** Exercise brief **
From the data that follows, print exactly the lines starting at the one containing "def fmtE5M2 : Fmt" and ending at the one containing "def pow2 (k : Int) : Nat := 2 ^ k.toNat"; include both of them and nothing more.

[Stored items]
-- ==== Sys2Proof/Machine/Flags.lean ====
section
/-! DEFINITION. Flags, number formats and rounding (spec/09_numbers.md R153 to R166): a value is taken exactly and
rounded once. -/

namespace Sys2Proof.Machine

/-- The seven sticky flags, Table 9.6. -/
abbrev Flags := BitVec 7

def fNX : Flags := 1
def fUF : Flags := 2
def fOF : Flags := 4
def fDZ : Flags := 8
def fIV : Flags := 16
def fSAT : Flags := 32
def fPZ : Flags := 64

/-- A flag if a condition holds. -/
def flagIf (c : Bool) (f : Flags) : Flags := if c then f else 0

/-- R163, Table 9.5. Rounding modes. -/
inductive Mode where
  | rne | rz | ru | rd
deriving DecidableEq, Repr

/-- Table 9.5. The mode that CTX_ROUND[1:0] names. -/
def modeOf (w : Word) : Mode :=
  match w.toNat % 4 with
  | 0 => .rne
  | 1 => .rz
  | 2 => .ru
  | _ => .rd

/-- A floating-point format of Table 9.1: mantissa bits, exponent of the smallest normal, codes without the sign bit
of the largest finite value, of infinity and of the generated NaN, bits, and whether NaNs have a quiet bit. -/
structure Fmt where
  mbits : Nat
  emin : Int
  maxCode : Nat
  infCode : Option Nat
  nanCode : Option Nat
  bits : Nat
  quietBit : Bool
deriving DecidableEq, Repr

def fmtF32 : Fmt := ⟨23, -126, 0x7F7FFFFF, some 0x7F800000, some 0x7FC00000, 32, true⟩
def fmtBF16 : Fmt := ⟨7, -126, 0x7F7F, some 0x7F80, some 0x7FC0, 16, true⟩
def fmtF16 : Fmt := ⟨10, -14, 0x7BFF, some 0x7C00, some 0x7E00, 16, true⟩
def fmtE4M3 : Fmt := ⟨3, -6, 0x7E, none, some 0x7F, 8, false⟩
def fmtE5M2 : Fmt := ⟨2, -14, 0x7B, some 0x7C, some 0x7E, 8, true⟩
def fmtE2M3 : Fmt := ⟨3, 0, 0x1F, none, none, 6, false⟩

/-- An exact value: a NaN (signalling or not), an infinity, or (-1)^neg * m * 2^e. -/
inductive Val where
  | nan (signalling : Bool)
  | inf (neg : Bool)
  | fin (neg : Bool) (m : Nat) (e : Int)
deriving DecidableEq, Repr

/-- R153. The value of a code of a format. -/
def Fmt.val (f : Fmt) (w : Nat) : Val :=
  let neg := w / 2 ^ (f.bits - 1) % 2 == 1
  let c := w % 2 ^ (f.bits - 1)
  if c ≤ f.maxCode then
    let e := c / 2 ^ f.mbits
    let m := c % 2 ^ f.mbits
    if e = 0 then .fin neg m (f.emin - f.mbits)
    else .fin neg (2 ^ f.mbits + m) (f.emin - f.mbits + (e - 1 : Nat))
  else if f.infCode = some c then .inf neg
  else .nan (f.quietBit && c / 2 ^ (f.mbits - 1) % 2 == 0)

/-- The sign bit of a format in place. -/
def Fmt.sign (f : Fmt) (neg : Bool) : Nat := if neg then 2 ^ (f.bits - 1) else 0

/-- R155. The generated NaN of a format; +0 in E2M3, which has none. -/
def Fmt.nan (f : Fmt) : Nat := f.nanCode.getD 0

/-- 2^k for a natural k, 1 for a negative one. -/
def pow2 (k : Int) : Nat := 2 ^ k.toNat

/-- floor(log2(n / d)) for positive n and d. -/
def ilog2 (n d : Nat) : Int :=
  let k : Int := (Nat.log2 n : Int) - (Nat.log2 d : Int)
  if d * pow2 k ≤ n * pow2 (-k) then k else k - 1

/-- n / d on the grid of 2^q, rounded in a mode under a sign: the multiple of 2^q and whether it is inexact. -/
def quantize (mode : Mode) (neg : Bool) (n d : Nat) (q : Int) : Nat × Bool :=
  let num := n * pow2 (-q)
  let den := d * pow2 q
  let lo := num / den
  let rem := num % den
  let up := match mode with
    | .rne => decide (den < 2 * rem) || (decide (2 * rem = den) && lo % 2 == 1)
    | .rz => false
    | .ru => !neg && decide (rem ≠ 0)
    | .rd => neg && decide (rem ≠ 0)
  (if up then lo + 1 else lo, decide (rem ≠ 0))

/-- The code of mag * 2^q in a format, q at or above the format's subnormal grid. -/
def Fmt.codeOf (f : Fmt) (mag : Nat) (q : Int) : Nat :=
  (q - (f.emin - f.mbits)).toNat * 2 ^ f.mbits + mag

/-- R156, R164. What an overflow delivers: mode-dependent where the format has an infinity and does not saturate. -/
def Fmt.overflow (f : Fmt) (saturate : Bool) (mode : Mode) (neg : Bool) : Nat :=
  match f.infCode with
  | none => f.sign neg + f.maxCode
  | some inf =>
    if saturate then f.sign neg + f.maxCode
    else
      match mode with
      | .rne => f.sign neg + inf
      | .rz => f.sign neg + f.maxCode
      | .ru => if neg then f.sign neg + f.maxCode else inf
      | .rd => if neg then f.sign neg + inf else f.maxCode

/-- R154, R156, R164. The exact value (-1)^neg * n / d, not zero, rounded once into a format. -/
def roundRat (f : Fmt) (saturate : Bool) (mode : Mode) (neg : Bool) (n d : Nat) : Nat × Flags :=
  let e := ilog2 n d
  let r := quantize mode neg n d (max e f.emin - f.mbits)
  let c := f.codeOf r.1 (max e f.emin - f.mbits)
  if f.maxCode < c then (f.overflow saturate mode neg, fOF ||| fNX)
  else
    let u := quantize mode neg n d (e - f.mbits)
    let tiny := decide (u.1 * pow2 (e - f.mbits - f.emin) < pow2 (-(e - f.mbits - f.emin)))
    (f.sign neg + c, flagIf r.2 fNX ||| flagIf (r.2 && tiny) fUF)

/-- Rounding of an exact dyadic value; a zero keeps its sign. -/
def roundDy (f : Fmt) (saturate : Bool) (mode : Mode) (neg : Bool) (m : Nat) (e : Int) : Nat × Flags :=
  if m = 0 then (f.sign neg, 0)
  else roundRat f saturate mode neg (m * pow2 e) (pow2 (-e))

/-- R156. The formats whose finite overflow saturates. -/
def Fmt.saturates (f : Fmt) : Bool := f.bits ≤ 8

/-- The exact sum of two finite values as an integer over 2^e. -/
def alignAdd (na : Bool) (ma : Nat) (ea : Int) (nb : Bool) (mb : Nat) (eb : Int) : Int × Int :=
  let e := min ea eb
  let a : Int := (ma * pow2 (ea - e) : Nat)
  let b : Int := (mb * pow2 (eb - e) : Nat)
  ((if na then -a else a) + (if nb then -b else b), e)

/-- R245. The sign of an exact zero that two zero or cancelling terms make. -/
def zeroSign (mode : Mode) (na nb : Bool) : Bool :=
  if na == nb then na else mode == .rd

/-- Whether a value is a signalling NaN. -/
def Val.isSig : Val → Bool
  | .nan s => s
  | _ => false

def Val.isNan : Val → Bool
  | .nan _ => true
  | _ => false

def Val.neg : Val → Val
  | .nan s => .nan s
  | .inf n => .inf (!n)
  | .fin n m e => .fin (!n) m e

def Val.isZero : Val → Bool
  | .fin _ m _ => m == 0
  | _ => false

def Val.signBit : Val → Bool
  | .nan _ => false
  | .inf n => n
  | .fin n _ _ => n

/-- The exact sum of two values before rounding: none for a NaN, with whether it is inf - inf. -/
inductive Exact where
  | nan (iv : Bool)
  | inf (neg : Bool)
  | num (neg : Bool) (m : Nat) (e : Int)
deriving DecidableEq, Repr

def exactAdd (mode : Mode) (a b : Val) : Exact :=
  match a, b with
  | .nan _, _ => .nan false
  | _, .nan _ => .nan false
  | .inf x, .inf y => if x == y then .inf x else .nan true
  | .inf x, .fin _ _ _ => .inf x
  | .fin _ _ _, .inf y => .inf y
  | .fin na ma ea, .fin nb mb eb =>
    let r := alignAdd na ma ea nb mb eb
    if r.1 = 0 then .num (zeroSign mode na nb) 0 0
    else .num (decide (r.1 < 0)) r.1.natAbs r.2

def exactMul (a b : Val) : Exact :=
  match a, b with
  | .nan _, _ => .nan false
  | _, .nan _ => .nan false
  | .inf x, .inf y => .inf (x != y)
  | .inf x, .fin y m _ => if m = 0 then .nan true else .inf (x != y)
  | .fin x m _, .inf y => if m = 0 then .nan true else .inf (x != y)
  | .fin x m e, .fin y m' e' => .num (x != y) (m * m') (e + e')

/-- An exact result as a value, for the next exact step. -/
def Exact.val : Exact → Val
  | .nan _ => .nan false
  | .inf n => .inf n
  | .num n m e => .fin n m e

/-- Delivery of an exact result in a format and mode (R155, R164). -/
def deliver (f : Fmt) (saturate : Bool) (mode : Mode) : Exact → Nat × Flags
  | .nan iv => (f.nan, flagIf iv fIV)
  | .inf n => match f.infCode with
    | some c => (f.sign n + c, 0)
    | none => (f.sign n + f.maxCode, fOF ||| fNX)
  | .num n m e => roundDy f saturate mode n m e

/-- R245. A + B in a format. -/
def fAdd (f : Fmt) (mode : Mode) (a b : Nat) : Nat × Flags :=
  let x := f.val a
  let y := f.val b
  let r := deliver f false mode (exactAdd mode x y)
  (r.1, r.2 ||| flagIf (x.isSig || y.isSig) fIV)

/-- R245. A - B in a format. -/
def fSub (f : Fmt) (mode : Mode) (a b : Nat) : Nat × Flags :=
  let x := f.val a
  let y := f.val b
  let r := deliver f false mode (exactAdd mode x y.neg)
  (r.1, r.2 ||| flagIf (x.isSig || y.isSig) fIV)

/-- R245. A * B in a format. -/
def fMul (f : Fmt) (mode : Mode) (a b : Nat) : Nat × Flags :=
  let x := f.val a
  let y := f.val b
  let r := deliver f false mode (exactMul x y)
  (r.1, r.2 ||| flagIf (x.isSig || y.isSig) fIV)

/-- R245. d + A * B in a format, one rounding; 0 * inf is invalid even where d is NaN. -/
def fFma (f : Fmt) (mode : Mode) (d a b : Nat) : Nat × Flags :=
  let x := f.val a
  let y := f.val b
  let z := f.val d
  let sig := flagIf (x.isSig || y.isSig || z.isSig) fIV
  match exactMul x y with
  | .nan true => (f.nan, sig ||| fIV)
  | p =>
    let r := deliver f false mode (exactAdd mode z p.val)
    (r.1, r.2 ||| sig)

/-- Order of two values that are not NaN, -0 below +0: true if the first is at or below the second. -/
def valLe (a b : Val) : Bool :=
  match a, b with
  | .nan _, _ => false
  | _, .nan _ => false
  | .inf true, _ => true
  | _, .inf false => true
  | .inf false, _ => false
  | _, .inf true => false
  | .fin na ma ea, .fin nb mb eb =>
    let r := alignAdd na ma ea (!nb) mb eb
    if r.1 = 0 then na || !nb else decide (r.1 < 0)

/-- Numeric comparison: less, equal, greater, or unordered. -/
def valCmp (a b : Val) : Option Ordering :=
  match a, b with
  | .nan _, _ => none
  | _, .nan _ => none
  | .inf x, .inf y => some (if x == y then .eq else if x then .lt else .gt)
  | .inf x, .fin _ _ _ => some (if x then .lt else .gt)
  | .fin _ _ _, .inf y => some (if y then .gt else .lt)
  | .fin na ma ea, .fin nb mb eb =>
    let r := alignAdd na ma ea (!nb) mb eb
    some (if r.1 < 0 then .lt else if r.1 = 0 then .eq else .gt)

/-- R246. FMIN and FMAX of a format. -/
def fMin (f : Fmt) (a b : Nat) : Nat × Flags :=
  let x := f.val a
  let y := f.val b
  (if x.isNan || y.isNan then f.nan else if valLe x y then a else b, flagIf (x.isSig || y.isSig) fIV)

def fMax (f : Fmt) (a b : Nat) : Nat × Flags :=
  let x := f.val a
  let y := f.val b
  (if x.isNan || y.isNan then f.nan else if valLe x y then b else a, flagIf (x.isSig || y.isSig) fIV)

/-- R247. A compare that holds for the orderings given. -/
def fCmp (f : Fmt) (holds : Ordering → Bool) (a b : Nat) : Nat × Flags :=
  let x := f.val a
  let y := f.val b
  (match valCmp x y with
   | some o => if holds o then 1 else 0
   | none => 0, flagIf (x.isSig || y.isSig) fIV)

/-- R248. A * 2^B, B a signed integer, rounded once. An exponent beyond 1,000 either way rounds as 1,000 does. -/
def fScale (mode : Mode) (a : Nat) (b : Int) : Nat × Flags :=
  match fmtF32.val a with
  | .nan s => (fmtF32.nan, flagIf s fIV)
  | .inf _ => (a, 0)
  | .fin n m e => if m = 0 then (a, 0) else roundDy fmtF32 false mode n m (e + max (-1000) (min 1000 b))

/-- The quotient of two FP32 values with the special cases and flags of IEEE 754 (R269). -/
def fDiv (mode : Mode) (a b : Nat) : Nat × Flags :=
  let x := fmtF32.val a
  let y := fmtF32.val b
  let sg := x.signBit != y.signBit
  match x, y with
  | .nan _, _ => (fmtF32.nan, fIV)
  | _, .nan _ => (fmtF32.nan, fIV)
  | .inf _, .inf _ => (fmtF32.nan, fIV)
  | .inf _, _ => (fmtF32.sign sg + 0x7F800000, 0)
  | .fin _ _ _, .inf _ => (fmtF32.sign sg, 0)
  | .fin _ m e, .fin _ m' e' =>
    if m' = 0 then
      if m = 0 then (fmtF32.nan, fIV) else (fmtF32.sign sg + 0x7F800000, fDZ)
    else if m = 0 then (fmtF32.sign sg, 0)
    else roundRat fmtF32 false mode sg (m * pow2 (e - e')) (m' * pow2 (e' - e))

/-- Clamp of an integer to a signed width. -/
def clampS (bits : Nat) (v : Int) : Int := max (-(2 ^ (bits - 1) : Int)) (min (2 ^ (bits - 1) - 1) v)

/-- sat16 and sat32 of R250 to R254, with SAT. -/
def satS (bits : Nat) (v : Int) : Int × Flags := (clampS bits v, flagIf (decide (clampS bits v ≠ v)) fSAT)

end Sys2Proof.Machine
end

** Answer space **
def fmtE5M2 : Fmt := ⟨2, -14, 0x7B, some 0x7C, some 0x7E, 8, true⟩
def fmtE2M3 : Fmt := ⟨3, 0, 0x1F, none, none, 6, false⟩

/-- An exact value: a NaN (signalling or not), an infinity, or (-1)^neg * m * 2^e. -/
inductive Val where
  | nan (signalling : Bool)
  | inf (neg : Bool)
  | fin (neg : Bool) (m : Nat) (e : Int)
deriving DecidableEq, Repr

/-- R153. The value of a code of a format. -/
def Fmt.val (f : Fmt) (w : Nat) : Val :=
  let neg := w / 2 ^ (f.bits - 1) % 2 == 1
  let c := w % 2 ^ (f.bits - 1)
  if c ≤ f.maxCode then
    let e := c / 2 ^ f.mbits
    let m := c % 2 ^ f.mbits
    if e = 0 then .fin neg m (f.emin - f.mbits)
    else .fin neg (2 ^ f.mbits + m) (f.emin - f.mbits + (e - 1 : Nat))
  else if f.infCode = some c then .inf neg
  else .nan (f.quietBit && c / 2 ^ (f.mbits - 1) % 2 == 0)

/-- The sign bit of a format in place. -/
def Fmt.sign (f : Fmt) (neg : Bool) : Nat := if neg then 2 ^ (f.bits - 1) else 0

/-- R155. The generated NaN of a format; +0 in E2M3, which has none. -/
def Fmt.nan (f : Fmt) : Nat := f.nanCode.getD 0

/-- 2^k for a natural k, 1 for a negative one. -/
def pow2 (k : Int) : Nat := 2 ^ k.toNat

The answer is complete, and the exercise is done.